Bug: Pandas DataFrames columns names not verified at prediction time

[cesar-perceiv]

Description of the problem

When training a EBC using a Pandas DataFrame as input, we expect column names to matter when calling predict_proba. Currently, it seems that EBCs don't care about the column names in the features, but only about their number. This leads to the issue that if we pass a pandas DataFrame with different columns that what was seen during training, EBC will still produce predictions.
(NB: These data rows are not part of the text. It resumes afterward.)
-- ==== Sys2Proof/Laws/Kept.lean ====
section
/-! SUPPORT. What leaves the queue, the tick number and the fuses as they were: one lemma for each operation. -/

namespace Sys2Proof.Machine

set_option linter.unusedTactic false
set_option linter.unreachableTactic false
set_option linter.unnecessarySeqFocus false

@[simp] theorem State.setRing_kept (s : State) (n : Nat) (r : RingPair) : (State.setRing s n r).pending = s.pending ∧ (State.setRing s n r).tick = s.tick ∧ (State.setRing s n r).life.fuses = s.life.fuses := by
  simp [State.setRing]

@[simp] theorem State.updRing_kept (s : State) (n : Nat) (f : RingPair → RingPair) : (State.updRing s n f).pending = s.pending ∧ (State.updRing s n f).tick = s.tick ∧ (State.updRing s n f).life.fuses = s.life.fuses := by
  simp [State.updRing]

@[simp] theorem State.setSlice_kept (s : State) (n : Nat) (c : SliceCtx) : (State.setSlice s n c).pending = s.pending ∧ (State.setSlice s n c).tick = s.tick ∧ (State.setSlice s n c).life.fuses = s.life.fuses := by
  simp [State.setSlice]

@[simp] theorem State.updSlice_kept (s : State) (n : Nat) (f : SliceCtx → SliceCtx) : (State.updSlice s n f).pending = s.pending ∧ (State.updSlice s n f).tick = s.tick ∧ (State.updSlice s n f).life.fuses = s.life.fuses := by
  simp [State.updSlice]

@[simp] theorem State.setPk_kept (s : State) (n : Nat) (l : PkLane) : (State.setPk s n l).pending = s.pending ∧ (State.setPk s n l).tick = s.tick ∧ (State.setPk s n l).life.fuses = s.life.fuses := by
  simp [State.setPk]

@[simp] theorem State.updPk_kept (s : State) (n : Nat) (f : PkLane → PkLane) : (State.updPk s n f).pending = s.pending ∧ (State.updPk s n f).tick = s.tick ∧ (State.updPk s n f).life.fuses = s.life.fuses := by
  simp [State.updPk]

@[simp] theorem State.setSym_kept (s : State) (n : Nat) (l : SymLane) : (State.setSym s n l).pending = s.pending ∧ (State.setSym s n l).tick = s.tick ∧ (State.setSym s n l).life.fuses = s.life.fuses := by
  simp [State.setSym]

@[simp] theorem State.updSym_kept (s : State) (n : Nat) (f : SymLane → SymLane) : (State.updSym s n f).pending = s.pending ∧ (State.updSym s n f).tick = s.tick ∧ (State.updSym s n f).life.fuses = s.life.fuses := by
  simp [State.updSym]

@[simp] theorem State.setCluster_kept (s : State) (n : Nat) (c : Cluster) : (State.setCluster s n c).pending = s.pending ∧ (State.setCluster s n c).tick = s.tick ∧ (State.setCluster s n c).life.fuses = s.life.fuses := by
  simp [State.setCluster]

@[simp] theorem State.updCluster_kept (s : State) (n : Nat) (f : Cluster → Cluster) : (State.updCluster s n f).pending = s.pending ∧ (State.updCluster s n f).tick = s.tick ∧ (State.updCluster s n f).life.fuses = s.life.fuses := by
  simp [State.updCluster]

@[simp] theorem State.setHeart_kept (s : State) (n : Nat) (h : Heart) : (State.setHeart s n h).pending = s.pending ∧ (State.setHeart s n h).tick = s.tick ∧ (State.setHeart s n h).life.fuses = s.life.fuses := by
  simp [State.setHeart]

@[simp] theorem State.setImage_kept (s : State) (n : Nat) (i : Option HeartImage) : (State.setImage s n i).pending = s.pending ∧ (State.setImage s n i).tick = s.tick ∧ (State.setImage s n i).life.fuses = s.life.fuses := by
  simp [State.setImage]

@[simp] theorem State.setChk_kept (s : State) (n : Nat) (u : CheckUnit) : (State.setChk s n u).pending = s.pending ∧ (State.setChk s n u).tick = s.tick ∧ (State.setChk s n u).life.fuses = s.life.fuses := by
  simp [State.setChk]

@[simp] theorem State.updChk_kept (s : State) (n : Nat) (f : CheckUnit → CheckUnit) : (State.updChk s n f).pending = s.pending ∧ (State.updChk s n f).tick = s.tick ∧ (State.updChk s n f).life.fuses = s.life.fuses := by
  simp [State.updChk]

@[simp] theorem State.setBlock_kept (s : State) (n : Nat) (b : Block) : (State.setBlock s n b).pending = s.pending ∧ (State.setBlock s n b).tick = s.tick ∧ (State.setBlock s n b).life.fuses = s.life.fuses := by
  simp [State.setBlock]

@[simp] theorem State.updBlock_kept (s : State) (n : Nat) (f : Block → Block) : (State.updBlock s n f).pending = s.pending ∧ (State.updBlock s n f).tick = s.tick ∧ (State.updBlock s n f).life.fuses = s.life.fuses := by
  simp [State.updBlock]

@[simp] theorem State.setTmpSrc_kept (s : State) (n : Nat) (t : TamperSrc) : (State.setTmpSrc s n t).pending = s.pending ∧ (State.setTmpSrc s n t).tick = s.tick ∧ (State.setTmpSrc s n t).life.fuses = s.life.fuses := by
  simp [State.setTmpSrc]

@[simp] theorem State.setMsix_kept (s : State) (n : Nat) (v : MsixVector) : (State.setMsix s n v).pending = s.pending ∧ (State.setMsix s n v).tick = s.tick ∧ (State.setMsix s n v).life.fuses = s.life.fuses := by
  simp [State.setMsix]

@[simp] theorem State.setDrive_kept (s : State) (p : Nat) (d : Drive) : (State.setDrive s p d).pending = s.pending ∧ (State.setDrive s p d).tick = s.tick ∧ (State.setDrive s p d).life.fuses = s.life.fuses := by
  simp [State.setDrive]

@[simp] theorem State.updDrive_kept (s : State) (p : Nat) (f : Drive → Drive) : (State.updDrive s p f).pending = s.pending ∧ (State.updDrive s p f).tick = s.tick ∧ (State.updDrive s p f).life.fuses = s.life.fuses := by
  simp [State.updDrive]

@[simp] theorem State.setWsp_kept (s : State) (n : Nat) (w : Wellspring) : (State.setWsp s n w).pending = s.pending ∧ (State.setWsp s n w).tick = s.tick ∧ (State.setWsp s n w).life.fuses = s.life.fuses := by
  simp [State.setWsp]

@[simp] theorem State.setWord_kept (s : State) (i : Nat) (w : Word36) : (State.setWord s i w).pending = s.pending ∧ (State.setWord s i w).tick = s.tick ∧ (State.setWord s i w).life.fuses = s.life.fuses := by
  simp [State.setWord]

@[simp] theorem State.setWords_kept (s : State) (a : Nat) (ws : List Word36) : (State.setWords s a ws).pending = s.pending ∧ (State.setWords s a ws).tick = s.tick ∧ (State.setWords s a ws).life.fuses = s.life.fuses := by
  simp [State.setWords]

@[simp] theorem State.scrubWords_kept (s : State) (p : Nat → Bool) : (State.scrubWords s p).pending = s.pending ∧ (State.scrubWords s p).tick = s.tick ∧ (State.scrubWords s p).life.fuses = s.life.fuses := by
  simp [State.scrubWords]

@[simp] theorem State.wmStore_kept (s : State) (c a : Nat) (bs : Bytes) : (State.wmStore s c a bs).pending = s.pending ∧ (State.wmStore s c a bs).tick = s.tick ∧ (State.wmStore s c a bs).life.fuses = s.life.fuses := by
  simp [State.wmStore]

@[simp] theorem State.setNum_kept (s : State) (k v : Nat) : (State.setNum s k v).pending = s.pending ∧ (State.setNum s k v).tick = s.tick ∧ (State.setNum s k v).life.fuses = s.life.fuses := by
  simp [State.setNum]

@[simp] theorem State.setOct_kept (s : State) (k : Nat) (v : Bytes) : (State.setOct s k v).pending = s.pending ∧ (State.setOct s k v).tick = s.tick ∧ (State.setOct s k v).life.fuses = s.life.fuses := by
  simp [State.setOct]

@[simp] theorem State.count_kept (s : State) (k : Nat) (n : Nat) : (State.count s k n).pending = s.pending ∧ (State.count s k n).tick = s.tick ∧ (State.count s k n).life.fuses = s.life.fuses := by
  simp [State.count]

@[simp] theorem State.ceClear_kept (s : State) (key tick : Nat) : (State.ceClear s key tick).pending = s.pending ∧ (State.ceClear s key tick).tick = s.tick ∧ (State.ceClear s key tick).life.fuses = s.life.fuses := by
  simp [State.ceClear]

@[simp] theorem State.event_kept (s : State) (code : Nat) : (State.event s code).pending = s.pending ∧ (State.event s code).tick = s.tick ∧ (State.event s code).life.fuses = s.life.fuses := by
  simp [State.event]

@[simp] theorem State.eventSent_kept (s : State) (code : Nat) : (State.eventSent s code).pending = s.pending ∧ (State.eventSent s code).tick = s.tick ∧ (State.eventSent s code).life.fuses = s.life.fuses := by
  simp [State.eventSent]

@[simp] theorem State.eventNext_kept (s : State) (code : Nat) : (State.eventNext s code).pending = s.pending ∧ (State.eventNext s code).tick = s.tick ∧ (State.eventNext s code).life.fuses = s.life.fuses := by
  simp [State.eventNext]

@[simp] theorem State.eventOf_kept (s : State) (rule : Nat) : (State.eventOf s rule).pending = s.pending ∧ (State.eventOf s rule).tick = s.tick ∧ (State.eventOf s rule).life.fuses = s.life.fuses := by
  simp [State.eventOf]

@[simp] theorem State.raise_kept (s : State) (src : Nat) : (State.raise s src).pending = s.pending ∧ (State.raise s src).tick = s.tick ∧ (State.raise s src).life.fuses = s.life.fuses := by
  simp [State.raise]

@[simp] theorem State.emit_kept (s : State) (o : Sent) : (State.emit s o).pending = s.pending ∧ (State.emit s o).tick = s.tick ∧ (State.emit s o).life.fuses = s.life.fuses := by
  simp [State.emit]

@[simp] theorem State.takeNat_kept (s : State) : ((State.takeNat s).2).pending = s.pending ∧ ((State.takeNat s).2).tick = s.tick ∧ ((State.takeNat s).2).life.fuses = s.life.fuses := by
  simp [State.takeNat]

@[simp] theorem State.takeBytes_kept (s : State) (n : Nat) : ((State.takeBytes s n).2).pending = s.pending ∧ ((State.takeBytes s n).2).tick = s.tick ∧ ((State.takeBytes s n).2).life.fuses = s.life.fuses := by
  simp [State.takeBytes]

@[simp] theorem State.takeBool_kept (s : State) : ((State.takeBool s).2).pending = s.pending ∧ ((State.takeBool s).2).tick = s.tick ∧ ((State.takeBool s).2).life.fuses = s.life.fuses := by
  simp [State.takeBool]

@[simp] theorem State.resetDue_kept (s : State) (reach bit : Nat) : (State.resetDue s reach bit).pending = s.pending ∧ (State.resetDue s reach bit).tick = s.tick ∧ (State.resetDue s reach bit).life.fuses = s.life.fuses := by
  simp [State.resetDue]

@[simp] theorem State.guardFault_kept (s : State) (cause : Nat) (region second master : Option Nat) : (State.guardFault s cause region second master).pending = s.pending ∧ (State.guardFault s cause region second master).tick = s.tick ∧ (State.guardFault s cause region second master).life.fuses = s.life.fuses := by
  simp [State.guardFault]

@[simp] theorem State.guarded_kept (s : State) (c : Instr) (f : State → State)
    (h : ∀ st, (f st).pending = st.pending ∧ (f st).tick = st.tick ∧ (f st).life.fuses = st.life.fuses) :
    (s.guarded c f).pending = s.pending ∧ (s.guarded c f).tick = s.tick ∧ (s.guarded c f).life.fuses = s.life.fuses := by
  simp only [State.guarded]
  split <;> simp [h]

@[simp] theorem State.setJob_kept (s : State) (j : Job) : (State.setJob s j).pending = s.pending ∧ (State.setJob s j).tick = s.tick ∧ (State.setJob s j).life.fuses = s.life.fuses := by
  simp [State.setJob]

@[simp] theorem State.updJob_kept (s : State) (id : Nat) (f : Job → Job) : (State.updJob s id f).pending = s.pending ∧ (State.updJob s id f).tick = s.tick ∧ (State.updJob s id f).life.fuses = s.life.fuses := by
  simp [State.updJob]

@[simp] theorem State.dropJob_kept (s : State) (id : Nat) : (State.dropJob s id).pending = s.pending ∧ (State.dropJob s id).tick = s.tick ∧ (State.dropJob s id).life.fuses = s.life.fuses := by
  simp [State.dropJob]

@[simp] theorem State.offLane_kept (s : State) (id : Nat) : (State.offLane s id).pending = s.pending ∧ (State.offLane s id).tick = s.tick ∧ (State.offLane s id).life.fuses = s.life.fuses := by
  simp [State.offLane]

@[simp] theorem State.endLeave_kept (s : State) (id : Nat) : (State.endLeave s id).pending = s.pending ∧ (State.endLeave s id).tick = s.tick ∧ (State.endLeave s id).life.fuses = s.life.fuses := by
  simp [State.endLeave]

@[simp] theorem State.freeWindows_kept (s : State) (id : Nat) : (State.freeWindows s id).pending = s.pending ∧ (State.freeWindows s id).tick = s.tick ∧ (State.freeWindows s id).life.fuses = s.life.fuses := by
  simp [State.freeWindows]

@[simp] theorem State.stopJob_kept (s : State) (id : Nat) : (State.stopJob s id).pending = s.pending ∧ (State.stopJob s id).tick = s.tick ∧ (State.stopJob s id).life.fuses = s.life.fuses := by
  simp [State.stopJob]

@[simp] theorem State.finish_kept (s : State) (id status result due : Nat) : (State.finish s id status result due).pending = s.pending ∧ (State.finish s id status result due).tick = s.tick ∧ (State.finish s id status result due).life.fuses = s.life.fuses := by
  simp [State.finish]

@[simp] theorem State.force_kept (s : State) (id status result : Nat) : (State.force s id status result).pending = s.pending ∧ (State.force s id status result).tick = s.tick ∧ (State.force s id status result).life.fuses = s.life.fuses := by
  simp [State.force]

theorem State.debit_kept (s : State) (c : Nat) : ∀ t, State.debit s c = some t → t.pending = s.pending ∧ t.tick = s.tick ∧ t.life.fuses = s.life.fuses := by
  simp [State.debit]

@[simp] theorem State.seen_kept (s : State) : (s.seen).pending = s.pending ∧ (s.seen).tick = s.tick := by
  simp only [State.seen]
  split <;> exact ⟨rfl, rfl⟩

@[simp] theorem State.show_kept (s : State) : (State.show s).pending = s.pending ∧ (State.show s).tick = s.tick ∧ (State.show s).life.fuses = s.life.fuses := by
  simp [State.show]

@[simp] theorem State.showSlice_kept (s : State) (n : Nat) : (State.showSlice s n).pending = s.pending ∧ (State.showSlice s n).tick = s.tick ∧ (State.showSlice s n).life.fuses = s.life.fuses := by
  simp [State.showSlice]

@[simp] theorem State.orphanOwn_kept (s : State) (id : Nat) : (State.orphanOwn s id).pending = s.pending ∧ (State.orphanOwn s id).tick = s.tick ∧ (State.orphanOwn s id).life.fuses = s.life.fuses := by
  simp [State.orphanOwn]

@[simp] theorem State.abandon_kept (s : State) (id : Nat) : (State.abandon s id).pending = s.pending ∧ (State.abandon s id).tick = s.tick ∧ (State.abandon s id).life.fuses = s.life.fuses := by
  simp [State.abandon]

@[simp] theorem State.scrubJob_kept (s : State) (j : Job) : (State.scrubJob s j).pending = s.pending ∧ (State.scrubJob s j).tick = s.tick ∧ (State.scrubJob s j).life.fuses = s.life.fuses := by
  simp [State.scrubJob]

@[simp] theorem State.wipeSessions_kept (s : State) (slice : Nat) : (State.wipeSessions s slice).pending = s.pending ∧ (State.wipeSessions s slice).tick = s.tick ∧ (State.wipeSessions s slice).life.fuses = s.life.fuses := by
  simp [State.wipeSessions]

@[simp] theorem State.wipePage_kept (s : State) (slice : Nat) : (State.wipePage s slice).pending = s.pending ∧ (State.wipePage s slice).tick = s.tick ∧ (State.wipePage s slice).life.fuses = s.life.fuses := by
  simp [State.wipePage]

@[simp] theorem State.dropSliceJobs_kept (s : State) (slice : Nat) : (State.dropSliceJobs s slice).pending = s.pending ∧ (State.dropSliceJobs s slice).tick = s.tick ∧ (State.dropSliceJobs s slice).life.fuses = s.life.fuses := by
  simp [State.dropSliceJobs]

@[simp] theorem State.closeTap_kept (s : State) : (State.closeTap s).pending = s.pending ∧ (State.closeTap s).tick = s.tick ∧ (State.closeTap s).life.fuses = s.life.fuses := by
  simp [State.closeTap]

@[simp] theorem State.sliceReset_kept (s : State) (n : Nat) : (State.sliceReset s n).pending = s.pending ∧ (State.sliceReset s n).tick = s.tick ∧ (State.sliceReset s n).life.fuses = s.life.fuses := by
  simp [State.sliceReset]

@[simp] theorem State.slcWrite_kept (s : State) (n : Nat) : (State.slcWrite s n).pending = s.pending ∧ (State.slcWrite s n).tick = s.tick ∧ (State.slcWrite s n).life.fuses = s.life.fuses := by
  simp [State.slcWrite]

@[simp] theorem State.slcSample_kept (s : State) : (State.slcSample s).pending = s.pending ∧ (State.slcSample s).tick = s.tick ∧ (State.slcSample s).life.fuses = s.life.fuses := by
  simp [State.slcSample]

@[simp] theorem State.stopRings_kept (s : State) (slice : Nat) : (State.stopRings s slice).pending = s.pending ∧ (State.stopRings s slice).tick = s.tick ∧ (State.stopRings s slice).life.fuses = s.life.fuses := by
  simp [State.stopRings]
The following code runs, but should rather raise a KeyError:

import pandas as pd
from interpret.glassbox import ExplainableBoostingClassifier

X = pd.DataFrame({
    "a": [1.0, 2.0, 3.0, 4.0],
    "b": [0.6, 0.5, -0.1, 0.2],
})
y = pd.Series([0, 0, 1, 1])

ebc = ExplainableBoostingClassifier()
ebc.fit(X, y)

# This should throw a KeyError, as the column "a" is missing in X!
probas = ebc.predict_proba(X[["b", "b"]])

Potential Solution?

In scikit-learn, this verification is performed by the _check_feature_names during _validate_data function. As these functions are core functions of the BaseEstimator class, from which the EBMModel inherits, maybe the simplest way to fix this issue would be to add a step to validate X somewhere, e.g. in _predict_score:

    def _predict_score(self, X, init_score=None):
        check_is_fitted(self, "has_fitted_")
        X = self._validate_data(X)
        ...

[paulbkoch]

Hi @cesar-perceiv -- I believe this is not correct. EBMs should handle the scenario where columns are re-arranged. If you instead used:

probas = ebc.predict_proba(X[["b", "a"]])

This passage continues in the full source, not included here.